In computational neuroscience, it is widely accepted that the momentary state of neurons \(X(t)\) represent the task they are ought to performed. Whether its classifying a previously shown stimlus into a few categories, memorizing it, or predicting what comes next. A goal of the downstream set of neurons is to see that and transform this state \(X(t)\) to that useful target computation \(y\). The key, however, is that the computation must be embedded in the instanteneous state. But in reality, the downsteam neurons are not merely some memoryless machines that map \(X(t)\) to \(y\). I suspect that is just a computational simplification. The downstream neurons integrate whatever they see from \(X(t)\), and maintain a trace of it, and potentially compute not just using the momentary input \(X(t)\), but also its (recent) past.
Think about a simple system that has only two neurons, whose momentary rates can be shown as a point in the 2D plane. You are the downstream system which has to infer the state to do computation. Let’s say at time \(t\), system is at state \(X(t) = (x_1(t), x_2(t))\). But now, assume, in addition to the state, you have access to some memory of the history of \(X\), i.e., its trajectory. Obviously now you can do more computation inputs can be separated based on their trajectories as well. Simply put, now, not only you care about the state, but aslo how that state was realized. This naturally gives you the ability to form a context-dependent computaiton.
This might seem trivial in the world of recurrent neural networks (RNN). But what about deep neural nets (DNN)? In fact, DNNs, too, leverage from the trajectory, sort of. Let’s first clarify the concept of time in DNN. Time, at best, is only present through the index of the layer that is processing the input. As the input goes through each layer, it transforms, in the same way it evolves in time in the case of RNNs. Now, what if we garrant the last layer, the readout, access to the intermediate transformations of the input, i.e., its “temporal trajectory”? Then, the last layer will know how exactly an input is transformed, step by step, to give raise to that last activation map.

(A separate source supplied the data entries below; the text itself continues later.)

/-- Take one input or substitute and issue what its slot computes. -/
def State.auxTake (s : State) (c : Nat) (t v : Int) (sub gap : Bool) : State :=
  let s := s.modAux c (fun x => { x with
    tLast := some t, vLast := v, ring := (t :: x.ring).take 257, nIn := x.nIn + 1,
    lastSub := if sub then x.nIn + 1 else x.lastSub, lastGap := if gap then x.nIn + 1 else x.lastGap })
  let r := (s.aux c).run v (s.tickOfNs t)
  let o := r.1
  let satTo := fun (n : Nat) => (o.sats.take n).any id
  let x := r.2
  let lt := x.lungoTap
  let x := { x with lungo := { x.lungo with sat := x.lungo.sat || satTo lt }, rist := { x.rist with sat := x.rist.sat || satTo x.rtap } }
  let s := s.modAux c (fun _ => x)
  -- the last stage, bypassed or not, sets the rate of Lungo (R271)
  let s := match o.f2 with
    | some w => s.auxIssue c false lt w t
    | none => s
  let tapped := match x.rtap with | 1 => some o.pre | 2 => o.cic | 3 => o.f1 | _ => none
  let s := match tapped with
    | some w =>
      let r := sat32 (rneDivI w (2 ^ bitsN x.out 61 56))
      (if r.2 then s.modAux c (fun x => { x with rist := { x.rist with sat := true } }) else s).auxIssue c true x.rtap r.1 t
    | none => s
  if o.sw1 || o.sw2 then s.swapsDone c else s

/-- Forget history and zero every stage (R266). -/
def AuxChan.restart (x : AuxChan) : AuxChan :=
  { x with
    tLast := none, subs := none, ring := [], nIn := 0, lastSub := 0, lastGap := 0, win := [], ints := [], combs := [], phase := 0,
    f1 := { x.f1 with line := [], phase := 0 }, f2 := { x.f2 with line := [], phase := 0 } }

/-- Accept the input at the head of the queue. -/
def State.auxAccept (s : State) (c : Nat) (i : AuxIn) : State :=
  ((s.modAux c (fun x => { x with q := x.q.drop 1, subs := none })).bump (chCnt c 0)).auxTake c i.t i.v false i.gap

/-- Insert substitute k of m, from an instant on with a period in 2^−8 ns (R266). -/
def State.auxSubst (s : State) (c k m : Nat) (base : Int) (p : Nat) (gap : Bool) : State :=
  let s := (s.modAux c (fun x => { x with subs := some (k, m, base, p) })).bump (chCnt c 3)
  s.auxTake c (base + rneDivI (k * p) 256) (s.aux c).vLast true gap

/-- CHANNEL_SLOT (R266, R268): at most one input or substitute. -/
def State.auxSlot (s : State) (c : Nat) : State :=
  if !(s.aux c).en then s
  else
    let s := s.drainSinks c
    let x := s.aux c
    match x.q with
    | [] => s
    | i :: rest =>
      match x.subs, x.tLast with
      | some (k, m, base, p), _ => if k < m then s.auxSubst c (k + 1) m base p i.gap else s.auxAccept c { i with gap := false }
      | none, none => s.auxAccept c i
      | none, some tl =>
        let d := i.t - tl
        if d ≤ 0 then (s.modAux c (fun x => { x with q := rest })).bump (chCnt c 9)
        else if (d.toNat * 256) * 2 ≤ 3 * x.p then s.auxAccept c i
        else
          let m := rneDiv (d.toNat * 256) (max 1 x.p) - 1
          if 8 < m then (((s.modAux c AuxChan.restart).orReg (ascuB + 4) 4).bump (chCnt c 4)).auxAccept c i
          else if m = 0 then s.auxAccept c i
          else s.auxSubst c 1 m tl x.p i.gap

def execChannelSlot (c : BitVec 5) (s : State) : Host.Outcome State Fault Refusal := .next (s.auxSlot c.toNat)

These are exactly the skip connections, or skip pathways U-net architecture, for instance.
I have highlight that this idea stresses mainly on the importance of the last layer. This is not typical in skip connections (as we see the in residual nets). My gut feeling says that this architecture helps a lot to alleviate adversarial attacks since it can track the evolution of the input and potentially figure out something is not right in the evolution trajectory. Would be very nice to try it out and see if that its really the case or not.